Has the Minister scope at this stage for looking at the royalty terms of the other major finds that now exist in Ireland on this point? If not, will he be in a position to publish, in the way he did in the case of oil terms, some royalty system perhaps with allowance for marginal fields or whatever, so that the House can be assured that the lessons have been learned from this experience and that we will not be left depending on what emerges?

It is very difficult to go down that road completely. Naturally, I am very interested in trying to keep things as open as possible, but there is a terrific variation in mining operations.
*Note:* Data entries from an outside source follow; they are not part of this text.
/-- Settles O58: both sides go on with the same record of the phrase found, from the same dictionary and counters. -/
theorem lz78EncoderAndDecoderMirror : Obligations.Lz78EncoderAndDecoderMirror := by
  intro s d hturn hw hbelow hdistinct hcap hi hphase ho hdict hdb hcnt hdi
  obtain ⟨w, len, hfound, hnames, hphrase, hfits, hlongest⟩ := findPhrase_spec hbelow hdistinct hi
  obtain ⟨c, hc⟩ : ∃ c, s.origin.dz.blockAt (s.origin.dz.i + len) = c := ⟨_, rfl⟩
  obtain ⟨bytes, hblock⟩ : ∃ bytes, s.origin.dz.blockBytes (len + 1) = bytes := ⟨_, rfl⟩
  have hlen : bytes.length = len + 1 := hblock ▸ Dz.blockBytes_length ..
  have hbytes : phraseOf d.units.dict w ++ [c] = bytes := by
    rw [hdict, hphrase, ← hc, ← hblock, Dz.blockBytes_succ]
  have hemit := lz78Emit_writable hw hi hfound hc
  rw [← hlen] at hemit
  have hexec := exec_phraseToken_accepts hphase (hdict ▸ hnames.lt) hbytes (by rw [hdi, hcnt, hlen]; exact hfits) ho
  refine ⟨_, bytes, _, _, step_stretch_goes hturn rfl hemit, hexec,
    phraseToken_wf (fun index hx => (hnames.lt index hx).trans_le hcap) c, fun index c htoken => ?index, rfl, rfl, rfl,
    ?nonempty, ?block, fun j hj phrase hp hroom hgoes => ?longest, rfl, ?fits, ?sameCount, ?sameDict⟩
  case index =>
    obtain ⟨p, b, hget⟩ := hnames index (phraseToken_index htoken)
    rw [hdict]
    exact ⟨hnames.lt index (phraseToken_index htoken), by simp [hget]⟩
  case nonempty => exact List.length_pos_iff.1 (hlen ▸ Nat.succ_pos len)
  case block => exact hblock.symm.trans (hlen ▸ rfl)
  case longest =>
    subst hp
    rw [hlen]
    exact Nat.lt_succ_of_le (hlongest j hj hroom hgoes)
  case fits => exact hlen ▸ hfits
  case sameCount => exact congrArg (· + bytes.length) hdi
  case sameDict => exact Units.recorded_dict_congr hdict hdb hcnt hdi w c bytes.length

end Sys2Proof.Machine

namespace Sys2Proof.Machine

/-! # LZW indices (45_lzw.md R402, R407, R408) -/

/-! ## The index read (R407, R408) -/

/-- Whether index `p` is legal after the previous index `prev` of its block: the first one by the configured policy
(R408), a later one up to the next entry (R407). -/
def lzwLegal (cfg : Params) (dict : List Entry) (p : Nat) (prev : Option Nat) : Prop :=
  match prev with
  | none => if cfg.lzwPolicy = .dictSize then p < dict.length else p < 256
  | some _ => p ≤ dict.length

/-- The phrase of a legal index: the next entry's is the previous phrase and its first byte (R407). -/
def lzwIndexPhrase (dict : List Entry) (p : Nat) (prev : Option Nat) : List Byte :=
  match prev with
  | some q =>
    if p = dict.length then phraseOf dict (some q) ++ (phraseOf dict (some q)).take 1 else phraseOf dict (some p)
  | none => phraseOf dict (some p)

/-- The dictionary after index `prev` is followed by a phrase that begins with `f` (R407). -/
def lzwInserted (u : Units) (prev : Option Nat) (f : Byte) : List Entry :=
  match prev with
  | some q => if u.dict.length < u.dz.cap then u.dict ++ [.pair (some q) f] else u.dict
  | none => u.dict

section
variable {cfg : Params} {dict : List Entry} {p : Nat} {prev : Option Nat}

theorem firstIndexOk_iff : firstIndexOk cfg dict p = true ↔ lzwLegal cfg dict p none := by
  unfold firstIndexOk lzwLegal
  cases cfg.lzwPolicy <;> simp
In certain mining considerations if you were to operate on a tonnage basis, particularly those that are more or less on the margin of being commercial, with the risk involved, you may well end up not being able to get the operation off the ground or you may force a premature closure, losing jobs etc. Bearing in mind the different constraints, I will go as far as I can to prepare a blueprint for this area, but the Deputy will have to take into account that ultimately I will have to make decisions on the basis of each operation. The general principles on which the State would negotiate contracts concerning royalties, dividends, etc. can be put in place by allowing the Minister, depending on the kind of mine, to have the greatest degree of flexibility possible.

Is it not the case that the ground rules do not need to be changed in the sense that the terms under which a mining company would extract ore from the ground are not agreed until a mining lease has been issued, and the exploration lease which they are given to determine whether there are any resources there at all does not lay down any preconditions under which it would be extracted? Effectively, the Minister has total freedom to impose whatever kind of taxation, royalty or State participation system he wishes. In view of what Deputy McCartan referred to in relation to Tara Mines, where the State obtained no royalties, would the Minister agree it would be much more appropriate and to the benefit of the State that we should go for production royalties? In relation to Tara the Minister confirmed he was very satisfied with the price. About one third of the price included writing off royalty payments which were due to the Government anyway. That is all the more reason we should have a production system.

This is a long question.

I am having problems with Deputy O'Malley today.

They are all genuine points.

Let us be clear about writing off — these words are used deliberately — royalties. As Deputy McCartan said here, and Deputy O'Malley and others have said in other places, we did not get one penny in royalties.

I did not interrupt the Deputy. We did not get one penny. When people assess royalty entitlements I expect the Deputy, as a businessman, not to try to put in concrete terms royalty entitlements where you have not been able to extract one penny for royalties up to now. When someone tries to put that complexion on it what we are really talking about is somebody's estimate of what might have been.

Have the State looked for royalty payments to the extent of £11 million or not?

Let us hear the Minister.

No. The only claim made was made in 1986 for £4.8 million which was the estimated royalties due over the first ten years and which were subsequently refined——

Up to 1984.

——by the Revenue Commissioners in the light of their discussions with Outokumpu to a figure representing something like £1.5 million, from my recollection. Clearly, in the context of this deal trying to suggest that there was a writing off of royalties when we were not able to do so because of the way that deal was structured and subsequently diluted, is a totally wrong stance. This was a global outcome to successful negotiations in an area where we had failed absolutely to get a penny up to now.

That must be the end of questions for today.

As Questions Nos. 17 and 20 were not reached, is it in order for me to have them withdrawn and resubmitted for oral answer on the next occasion?

Yes, Deputy, we will facilitate you in that regard.